Recent pharmacy-related activities and developments that we witnessed in several Middle Eastern countries could be the early signs and symptoms of a massive change in the making.

Late last year, the 3rd East Mediterranean Pharmacy Students Pharmaceutical Symposium was held in Khartoum, Sudan. Almost overlapping with it, the 1st International Pharmacy Student Federation (IPSF) conducted its African Pharmaceutical Symposium in Algeria (1;2;2). These were shortly followed by the 58th IPSF World Congress in Hurghada, Egypt, which was held during the first few days of August 2012. All these conferences were well- organized and well-attended by pharmacy students, new pharmacy graduates, as well as several pharmacy academicians and leaders as invited speakers and facilitators. However, developments were not limited to conducting or attending seminars, but extended to practice.
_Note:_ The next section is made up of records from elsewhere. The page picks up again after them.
-- ==== Sys2Proof/Config.lean ====
section
/-! DEFINITION. What an implementation fixes (00_scope R6) and what stays free for good: the base address
(20_memory R60) and the transport's answers when no event carries one (20_memory R76). The parameters' values
for this block are in Machine/Params.lean. -/

namespace Sys2Proof

/-- The room the state keeps for DATA: R7's bound of `MAX_WORDS`, so that one state type serves every legal parameter.
A block has `Params.maxWords` words; the places past them are no words of it (log 10). -/
abbrev dataCapacity : Nat := 48

/-- The room the state keeps for FRAME: `FRAME_BYTES` at R7's bound (log 10). -/
abbrev frameCapacity : Nat := 2 + 3 * dataCapacity

/-- The room the state keeps for OUT: the eight channels of 42_measure R180, of which a block has `Params.channels`
(log 29). -/
abbrev channelCapacity : Nat := 8

/-- `ROUND_TIES`: the tie rule of display rounding (R6, R10, conflict C1). -/
inductive RoundTies where
  | even
  | halfUp
  deriving DecidableEq, Repr

/-- `CRC_IMPL`: how the engine computes `Crc8` (R6, 40_crc R123). -/
inductive CrcImpl where
  | table
  | poly
  deriving DecidableEq, Repr

/-- The block's parameters, which every definition that needs one takes as an argument (R6, R60). The types have room
for the one value that the rules give `REG_WIDTH`, `WORD_WIDTH` and `CHANNELS` (log 29). -/
structure Params where
  /-- `MAX_WORDS`, the largest word count of a WRITE or READ (R7: 16 to 48). -/
  maxWords : Nat
  /-- `CRC_TABLE`, the CRC ROM of 10_state R43: 256 bytes. -/
  crcTable : List Byte
  crcImpl : CrcImpl
  roundTies : RoundTies
  /-- `MIN_SETTLE_MS`, the floor of the settle time. -/
  minSettleMs : Nat
  /-- `POST_READ_SETTLE_MS`, the hold after a Read's response (conflict C3). -/
  postReadSettleMs : Nat
  busAddrReset : BitVec 7
  /-- `REG_WIDTH`, the width of every host register, and so of every legal host access (20_memory R61). -/
  regWidth : Nat
  /-- `WORD_WIDTH`, the width of a data word: the bits a DATA register has, and the wire bytes of a word. -/
  wordWidth : Nat
  /-- `CHANNELS`, the number of measurement channels: the OUT registers, and the words and lanes of a DECODE. -/
  channels : Nat
  /-- `BASE`, the address of offset 0x00 on the host's bus (R60). -/
  base : Nat
  deriving DecidableEq, Repr

/-- How many bytes the wire carries for a word, its CRC included: 3 for a word of 16 bits (20_memory R71, R72). -/
def Params.wireBytes (p : Params) : Nat := p.wordWidth / 8 + 1

/-- `FRAME_BYTES`, which is `2 + 3*MAX_WORDS` for words of 16 bits (R6, 10_state R41). -/
def Params.frameBytes (p : Params) : Nat := 2 + p.wireBytes * p.maxWords

/-- `BASE`, where the platform puts the register space (R60, U20: open). FREE VALUE, log 17. -/
opaque Config.base : Nat

/-- Whether the transport fails the `n`-th answer drawn, for a `BusWrite` (R76, U12). FREE VALUE, log 6. -/
opaque Config.busWriteFails : Nat → Bool

/-- Whether the transport fails the `n`-th answer drawn, for a `BusRead` (R76, U12). FREE VALUE, log 6. -/
opaque Config.busReadFails : Nat → Bool

/-- Byte `k` of the `n`-th answer drawn, for a `BusRead` (R76, U12). FREE VALUE, log 6. -/
opaque Config.busReadByte (n k : Nat) : Byte

end Sys2Proof
end

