-- ==== Sys2Proof/Machine/Codec.lean ====
section
/-! DEFINITION. The command codec (41_codec R140 to R170): the accept steps of EXEC, WRITE and READ, and the steps of
the transport (Tx, Rx) and of the environment (Settle, Post) that carry a command to its end. -/

namespace Sys2Proof.Machine

/-- The OP values the latch L_OP can take (30_encoding R91). -/
def opExec : BitVec 4 := 3
def opWrite : BitVec 4 := 4
def opRead : BitVec 4 := 5

/-- `max(SETTLE, MIN_SETTLE_MS)` as the 16-bit latch holds it (R141, 10_state R42). -/
def effectiveSettle (minMs : Nat) (settle : BitVec 16) : BitVec 16 :=
  if settle.toNat < minMs then BitVec.ofNat 16 minMs else settle

/-- The accept step's common part (R141). -/
def loadLatches (p : Params) (op : BitVec 4) (opc : Word) (nw : BitVec 6) (s : State) : State :=
  { s with
    lOp := op
    lOpc := opc
    lNw := nw
    lAddr := s.busAddr
    lSettle := effectiveSettle p.minSettleMs s.settle
    frame := putFrame 0 (opcodeBytes opc) s.frame }

/-- The end of every accept step: the frame's length is latched and the frame waits for the transport
(`L_TXLEN <- n; PHASE <- TX`, R145, R150, R160). -/
def startTx (len : Nat) (s : State) : State :=
  { s with lTxLen := BitVec.ofNat 8 len, phase := .tx }

/-- The frame build's loop (R151) over word indices, from the frame it has so far: the frame it leaves, and false
where it met a word that holds no value, with the words before that one already placed (log 21). -/
def buildWords (p : Params) (s : State) : List Nat → Vector Byte frameCapacity → Vector Byte frameCapacity × Bool
  | [], f => (f, true)
  | i :: is, f =>
    match dataWord? s i with
    | none => (f, false)
    | some w => buildWords p s is (putFrame (2 + p.wireBytes * i) (wireWord p w) f)

/-- The rule of EXEC: its accept step (R145). -/
def runExec (p : Params) (opc : Word) (s : State) : Result :=
  .next (startTx 2 (loadLatches p opExec opc 0 s))

/-- The rule of WRITE: its accept step (R100's length check, R150, R151). -/
def runWrite (p : Params) (opc : Word) (nw : BitVec 6) (s : State) : Result :=
  if nwLegal p nw then
    let s1 := loadLatches p opWrite opc nw s
    let built := buildWords p s1 (List.range nw.toNat) s1.frame
    let s2 := { s1 with frame := built.1 }
    if built.2 then .next (startTx (2 + p.wireBytes * nw.toNat) s2)
    else .next (raiseFault .unwrittenData s2)
  else .next (complete .lengthError s)

/-- The rule of READ: its accept step (R100's length check, R160). -/
def runRead (p : Params) (opc : Word) (nw : BitVec 6) (s : State) : Result :=
  if nwLegal p nw then .next (startTx 2 (loadLatches p opRead opc nw s))
  else .next (complete .lengthError s)

/-- EXEC (R145). -/
def execExec (opc : Word) (s : State) : Result := runExec params opc s

/-- WRITE (R100, R150, R151). -/
def execWrite (opc : Word) (nw : BitVec 6) (s : State) : Result := runWrite params opc nw s

/-- READ (R100, R160). -/
def execRead (opc : Word) (nw : BitVec 6) (s : State) : Result := runRead params opc nw s

/-- The Tx step with the transport's answer (R143): the whole frame is one transaction. -/
def txStep (ok : Bool) (s : State) : Result :=
  let s1 := issue (.busWrite s.lAddr (txFrame s)) s
  if ok then .next { s1 with phase := .settle }
  else .next (complete .transportError s1)

/-- The Settle step (R144). -/
def settleStep (s : State) : Result :=
  if s.lOp = opRead then .next { s with phase := .rx }
  else .next (complete .ok s)

/-- The all-ones check (R162). -/
def allOnes (r : List Byte) : Bool := r.all (fun b => b == 0xFF)

/-- A triple's CRC byte is the CRC of its data bytes (R73, R163). -/
def tripleValid (p : Params) (t : Byte × Byte × Byte) : Bool := crc8 p t.1 t.2.1 == t.2.2

/-- `Validate(r, n)` on the `3n` bytes of a response frame (R166): the all-ones check first. -/
def validate (p : Params) (r : List Byte) : Code :=
  if allOnes r then .readUnavailable
  else if (triples r).all (tripleValid p) then .ok
  else .crcMismatch

/-- The words of a response frame, big-endian, their CRC bytes dropped (R165). -/
def frameWords (r : List Byte) : List Word := (triples r).map (fun t => wordOf t.1 t.2.1)

/-- `Commit(r, n)` (R165). -/
def commit (r : List Byte) (s : State) : State := writeDataFrom 0 (frameWords r) s

/-- The number of bytes a READ asks for, `3 * L_NW` for words of 16 bits (R161). -/
def rxCount (p : Params) (s : State) : Nat := p.wireBytes * s.lNw.toNat

/-- What the Rx step does with the bytes it received (R161). -/
def receive (p : Params) (r : List Byte) (s : State) : State :=
  let s1 := { s with frame := putFrame 0 r s.frame, lCode := validate p r }
  let s2 := if validate p r = .ok then commit r s1 else s1
  if 0 < p.postReadSettleMs then { s2 with phase := .post } else complete (validate p r) s2

/-- The Rx step with the transport's answer (R161). An answer of another length than asked is not admitted (R76). -/
def rxStep (p : Params) (answer : Option (List Byte)) (s : State) : Result :=
  let s1 := issue (.busRead s.lAddr (rxCount p s)) s
  match answer with
  | none => .next (complete .transportError s1)
  | some r => if r.length = rxCount p s then .next (receive p r s1) else .refused .badReadLength

/-- The Post step (R168). -/
def postStep (s : State) : Result := .next (complete s.lCode s)

/-- An environment step that ends a hold of `bound` milliseconds after `ms` of them (70_reset R256). -/
def endHold (bound ms : Nat) (r : Result) : Result :=
  if bound ≤ ms then r else .refused .holdNotElapsed

/-- The `n`-th free answer to a `BusRead` of `count` bytes (R76). -/
def drawRead (n count : Nat) : Option (List Byte) :=
  if Config.busReadFails n then none else some ((List.range count).map (Config.busReadByte n))

/-- The one block-side step enabled in a phase, with the transport's answer drawn freely (R76, R255, R256): what a
state does when no agent step is scheduled. An idle block does nothing, its host having no action left (R265). -/
def freeStep (p : Params) (s : State) : Result :=
  match s.phase with
  | .idle => .next s
  | .tx => txStep (!Config.busWriteFails s.draws) (countDraw s)
  | .settle => settleStep s
  | .rx => rxStep p (drawRead s.draws (rxCount p s)) (countDraw s)
  | .post => postStep s

end Sys2Proof.Machine
end

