-- ==== Sys2Proof/Machine/Dispatch.lean ====
section
/-! DEFINITION. Each command's meaning in the block of R6: the rule of its op, run after the acceptance of 30_encoding
R100. -/

namespace Sys2Proof.Machine

def exec (i : Instr) (s : State) : Host.Outcome State Fault Refusal :=
  match i with
  | .crc8 msb lsb => Sys2Proof.Machine.execCrc8 msb lsb s
  | .crcchk msb lsb crc => Sys2Proof.Machine.execCrcchk msb lsb crc s
  | .exec opc => Sys2Proof.Machine.execExec opc s
  | .write opc nw => Sys2Proof.Machine.execWrite opc nw s
  | .read opc nw => Sys2Proof.Machine.execRead opc nw s
  | .sent raw => Sys2Proof.Machine.execSent raw s
  | .scale ch raw => Sys2Proof.Machine.execScale ch raw s
  | .roundMetric ch raw => Sys2Proof.Machine.execRoundMetric ch raw s
  | .roundImperial ch raw => Sys2Proof.Machine.execRoundImperial ch raw s
  | .decodeRaw => Sys2Proof.Machine.execDecodeRaw s
  | .decodeMetric => Sys2Proof.Machine.execDecodeMetric s
  | .decodeImperial => Sys2Proof.Machine.execDecodeImperial s

end Sys2Proof.Machine
end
The hospital pharmacy sector in many Arab countries started to host a young, but a rapidly growing, clinical pharmacy service that thrives by the enthusiasm of aspiring pharmacists who acquired new clinical pharmacy knowledge and skills often through distant learning programs, and in most cases paying for these courses through their own limited resources.

Pharmacy employers started picking and choosing those pharmacists with advanced pharmacy degrees and appointing them as clinical pharmacists. Young pharmacists started to attend continuing pharmacy education programs in large numbers and some have started applying for funding to conduct small research projects in collaboration with experienced academics and researchers. Elsewhere in the region, several practicing pharmacists subscribed and joined distant-learning postgraduate pharmacy programs in Ireland, the United Kingdom, and the Unites States. These pharmacists took initiatives to introduce medication utilization review services and disease management in primary care facilities.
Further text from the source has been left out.